2012-05-03 11:42 PDT
1 person found this helpful
Current Employee – been working at Walt Disney Imagineering
Pros – Interesting place to work - great co-workers and interesting work
Cons – Not a lot of room for vertical growth
Advice to Senior Management – Acknowledge good work more often - not just with words but also promotions
Yes, I would recommend this company to a friend
2011-04-27 15:05 PDT
1 person found this helpful
Current Employee – been working at Walt Disney Imagineering
Pros – Great people (some excellent friends here) combined with work that is both truly interesting and diverse makes the days fly by. There are plenty of opportunites for creative problem solving and employees take a great deal of pride in the end product. The name recognition of Disney is fun for friends and family.
Cons – Incentive structures and salaries of the rank and file are terrible. HR seems to have all the power and managers cannot get their folks promoted. The industry comparables used by the company are absurd compared to the level of expertise required here to do the job and the unpaid overtime that comes with most roles.
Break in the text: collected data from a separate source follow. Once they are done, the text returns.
theorem execPushAck_keeps {s₀ s : State} (hk : Keeps s₀ s) (p : Packet) : OutKeeps s₀ (execPushAck p s) := by
  unfold execPushAck
  first | apply whenRunning_keeps hk | apply out_next
  try dsimp only
  repeat' first | with_reducible assumption | with_reducible apply whenRunning_keeps | with_reducible apply netResponse_keeps | (with_reducible apply keeps_foldl) | (with_reducible intro _ _ _) | (intro g; exact getTile_wf (by assumption) _ g) | with_reducible apply keeps_ite_snd | with_reducible apply keeps_ite_fst | split | (with_reducible intro _) | (dsimp only) | (with_reducible refine keeps_fst ?_ (by with_reducible assumption)) | (with_reducible refine keeps_snd ?_ (by with_reducible assumption)) | (with_reducible refine keeps_opt ?_ (by with_reducible assumption)) | with_reducible exact opt_none | with_reducible apply opt_some | (with_reducible apply tile_foldl) | (with_reducible refine tile_mk ?_ rfl)

theorem execReserveAck_keeps {s₀ s : State} (hk : Keeps s₀ s) (p : Packet) : OutKeeps s₀ (execReserveAck p s) := by
  unfold execReserveAck
  first | apply whenRunning_keeps hk | apply out_next
  try dsimp only
  repeat' first | with_reducible assumption | with_reducible apply whenRunning_keeps | with_reducible apply netResponse_keeps | (with_reducible apply keeps_foldl) | (with_reducible intro _ _ _) | (intro g; exact getTile_wf (by assumption) _ g) | with_reducible apply keeps_ite_snd | with_reducible apply keeps_ite_fst | split | (with_reducible intro _) | (dsimp only) | (with_reducible refine keeps_fst ?_ (by with_reducible assumption)) | (with_reducible refine keeps_snd ?_ (by with_reducible assumption)) | (with_reducible refine keeps_opt ?_ (by with_reducible assumption)) | with_reducible exact opt_none | with_reducible apply opt_some | (with_reducible apply tile_foldl) | (with_reducible refine tile_mk ?_ rfl)

theorem execSignalAck_keeps {s₀ s : State} (hk : Keeps s₀ s) (p : Packet) : OutKeeps s₀ (execSignalAck p s) := by
  unfold execSignalAck
  first | apply whenRunning_keeps hk | apply out_next
  try dsimp only
  repeat' first | with_reducible assumption | with_reducible apply whenRunning_keeps | with_reducible apply netResponse_keeps | (with_reducible apply keeps_foldl) | (with_reducible intro _ _ _) | (intro g; exact getTile_wf (by assumption) _ g) | with_reducible apply keeps_ite_snd | with_reducible apply keeps_ite_fst | split | (with_reducible intro _) | (dsimp only) | (with_reducible refine keeps_fst ?_ (by with_reducible assumption)) | (with_reducible refine keeps_snd ?_ (by with_reducible assumption)) | (with_reducible refine keeps_opt ?_ (by with_reducible assumption)) | with_reducible exact opt_none | with_reducible apply opt_some | (with_reducible apply tile_foldl) | (with_reducible refine tile_mk ?_ rfl)

theorem servedAt_keeps {s₀ s : State} (hk : Keeps s₀ s) (p : Packet) (f : State → Status × State)
    (hf : ∀ s, Keeps s₀ s → Keeps s₀ (f s).2) : Keeps s₀ (servedAt s p f) := by
  unfold servedAt
  refine throughFence_keeps hk p _ (fun s h => keeps_ite (fabAccept_keeps h p) (answer_keeps (hf s h) p _))

theorem execPush_keeps {s₀ s : State} (hk : Keeps s₀ s) (p : Packet) : OutKeeps s₀ (execPush p s) := by
  unfold execPush
  exact whenRunning_keeps hk _ (keeps_ite (servedAt_keeps hk p _ (fun _ h => pushAt_keeps h p)) hk)

theorem execReserve_keeps {s₀ s : State} (hk : Keeps s₀ s) (p : Packet) : OutKeeps s₀ (execReserve p s) := by
  unfold execReserve
  exact whenRunning_keeps hk _ (keeps_ite (servedAt_keeps hk p _ (fun _ h => reserveAt_keeps h p)) hk)

theorem execEndmark_keeps {s₀ s : State} (hk : Keeps s₀ s) (p : Packet) : OutKeeps s₀ (execEndmark p s) := by
  unfold execEndmark
  exact whenRunning_keeps hk _ (keeps_ite (servedAt_keeps hk p _ (fun _ h => endmarkAt_keeps h p)) hk)

theorem execSignalPacket_keeps {s₀ s : State} (hk : Keeps s₀ s) (p : Packet) : OutKeeps s₀ (execSignalPacket p s) := by
  unfold execSignalPacket
  first | apply whenRunning_keeps hk | apply out_next
  try dsimp only
  repeat' first | with_reducible assumption | with_reducible apply whenRunning_keeps | with_reducible apply servedAt_keeps | with_reducible apply signalAt_keeps | (with_reducible apply keeps_foldl) | (with_reducible intro _ _ _) | (intro g; exact getTile_wf (by assumption) _ g) | with_reducible apply keeps_ite_snd | with_reducible apply keeps_ite_fst | split | (with_reducible intro _) | (dsimp only) | (with_reducible refine keeps_fst ?_ (by with_reducible assumption)) | (with_reducible refine keeps_snd ?_ (by with_reducible assumption)) | (with_reducible refine keeps_opt ?_ (by with_reducible assumption)) | with_reducible exact opt_none | with_reducible apply opt_some | (with_reducible apply tile_foldl) | (with_reducible refine tile_mk ?_ rfl)

theorem oneWay_keeps {s₀ s : State} (hk : Keeps s₀ s) (p : Packet) (f : State → State) (hf : ∀ s , Keeps s₀ s → Keeps s₀ (f s )) : Keeps s₀ (oneWay s p f) := by
  unfold oneWay
  try dsimp only
  repeat' first | with_reducible assumption | with_reducible apply throughFence_keeps | with_reducible apply fabAccept_keeps | with_reducible apply takePkt_keeps | with_reducible apply hf | (with_reducible apply keeps_foldl) | (with_reducible intro _ _ _) | (intro g; exact getTile_wf (by assumption) _ g) | with_reducible apply keeps_ite_snd | with_reducible apply keeps_ite_fst | split | (with_reducible intro _) | (dsimp only) | (with_reducible refine keeps_fst ?_ (by with_reducible assumption)) | (with_reducible refine keeps_snd ?_ (by with_reducible assumption)) | (with_reducible refine keeps_opt ?_ (by with_reducible assumption)) | with_reducible exact opt_none | with_reducible apply opt_some | (with_reducible apply tile_foldl) | (with_reducible refine tile_mk ?_ rfl)

theorem execCredit_keeps {s₀ s : State} (hk : Keeps s₀ s) (p : Packet) : OutKeeps s₀ (execCredit p s) := by
  unfold execCredit
  first | apply whenRunning_keeps hk | apply out_next
  try dsimp only
  repeat' first | with_reducible assumption | with_reducible apply whenRunning_keeps | with_reducible apply oneWay_keeps | with_reducible apply creditAt_keeps | (with_reducible apply keeps_foldl) | (with_reducible intro _ _ _) | (intro g; exact getTile_wf (by assumption) _ g) | with_reducible apply keeps_ite_snd | with_reducible apply keeps_ite_fst | split | (with_reducible intro _) | (dsimp only) | (with_reducible refine keeps_fst ?_ (by with_reducible assumption)) | (with_reducible refine keeps_snd ?_ (by with_reducible assumption)) | (with_reducible refine keeps_opt ?_ (by with_reducible assumption)) | with_reducible exact opt_none | with_reducible apply opt_some | (with_reducible apply tile_foldl) | (with_reducible refine tile_mk ?_ rfl)

theorem execGrant_keeps {s₀ s : State} (hk : Keeps s₀ s) (p : Packet) : OutKeeps s₀ (execGrant p s) := by
  unfold execGrant
  first | apply whenRunning_keeps hk | apply out_next
  try dsimp only
  repeat' first | with_reducible assumption | with_reducible apply whenRunning_keeps | with_reducible apply oneWay_keeps | with_reducible apply grantAt_keeps | (with_reducible apply keeps_foldl) | (with_reducible intro _ _ _) | (intro g; exact getTile_wf (by assumption) _ g) | with_reducible apply keeps_ite_snd | with_reducible apply keeps_ite_fst | split | (with_reducible intro _) | (dsimp only) | (with_reducible refine keeps_fst ?_ (by with_reducible assumption)) | (with_reducible refine keeps_snd ?_ (by with_reducible assumption)) | (with_reducible refine keeps_opt ?_ (by with_reducible assumption)) | with_reducible exact opt_none | with_reducible apply opt_some | (with_reducible apply tile_foldl) | (with_reducible refine tile_mk ?_ rfl)

theorem execIrq_keeps {s₀ s : State} (hk : Keeps s₀ s) (p : Packet) : OutKeeps s₀ (execIrq p s) := by
  unfold execIrq
  first | apply whenRunning_keeps hk | apply out_next
  try dsimp only
  repeat' first | with_reducible assumption | with_reducible apply whenRunning_keeps | with_reducible apply takePkt_keeps | (with_reducible apply keeps_foldl) | (with_reducible intro _ _ _) | (intro g; exact getTile_wf (by assumption) _ g) | with_reducible apply keeps_ite_snd | with_reducible apply keeps_ite_fst | split | (with_reducible intro _) | (dsimp only) | (with_reducible refine keeps_fst ?_ (by with_reducible assumption)) | (with_reducible refine keeps_snd ?_ (by with_reducible assumption)) | (with_reducible refine keeps_opt ?_ (by with_reducible assumption)) | with_reducible exact opt_none | with_reducible apply opt_some | (with_reducible refine keeps_mk ?_ rfl rfl rfl rfl rfl rfl rfl) | (with_reducible apply tile_foldl) | (with_reducible refine tile_mk ?_ rfl)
Advice to Senior Management – We need a longer run game plan for grooming future leaders. Mentorship programs do not work when no project will pay for a mentee to do real work in addition to subject matter experts (already on the project) who are capable of doing work alone.
2011-08-16 07:22 PDT
4 people found this helpful
Former Employee – worked at Walt Disney Imagineering
Pros – During my time at Imagineering, I worked on some interesting projects that are now enjoyed by millions of people, I traveled to fascinating foreign countries and lived there for weeks or months, some of my co-workers were good and generous people, and I was able to contribute meaningfully to some high profile attractions.
Cons – The politics and backstabbing was unreal, and unmatched by any other employer I've worked at, and seemed to pervade most departments that I witnessed. There were a number of people who frankly were either incompetent, or had outlived their usefulness decades ago. Imagineering is a company that can only thrive by being innovative, and creating new technologies and wonderments . Sadly, there is a tremendous reticence that has settled over Imagineering for several decades now, stifling new ways of thinking.
Imagineering truly needs an infusion of new blood, and a strong clearing out of "deadwood" which has caused creative and technological stagnation. Several of the "legends" of Imagineering turn out to be folks who give a great speech, but are patently uncreative, stealing ideas from others, taking credit for pitches that were not their own, and failing to see potential in new kinds of entertainment. They often give lip service to "storytelling," but rarely create good stories for their attractions.
Advice to Senior Management – Walt created WDI with artists from his animation studio. These were people who had spent their professional careers honing their understanding of entertainment from animated movies, which gave them insight into story, staging, characters, personalities, and narrative flow.
Today's Imagineers are often hired from Illustration schools like Art Center. These people can render beautiful paintings of environments, but have no feeling for character, personality, pathos, or real storytelling with plot structure. As a result, today's Imagineering produces incredible environments with no inhabitants. Sadly, when Marc Davis retired, attractions focussing on characters disappeared. There was no one to pick up that mantle. Imagineering needs more Marc Davis, and a little less Claude Coats. Incredible landscaping is only so impressive, unless there are stories that we can relate to.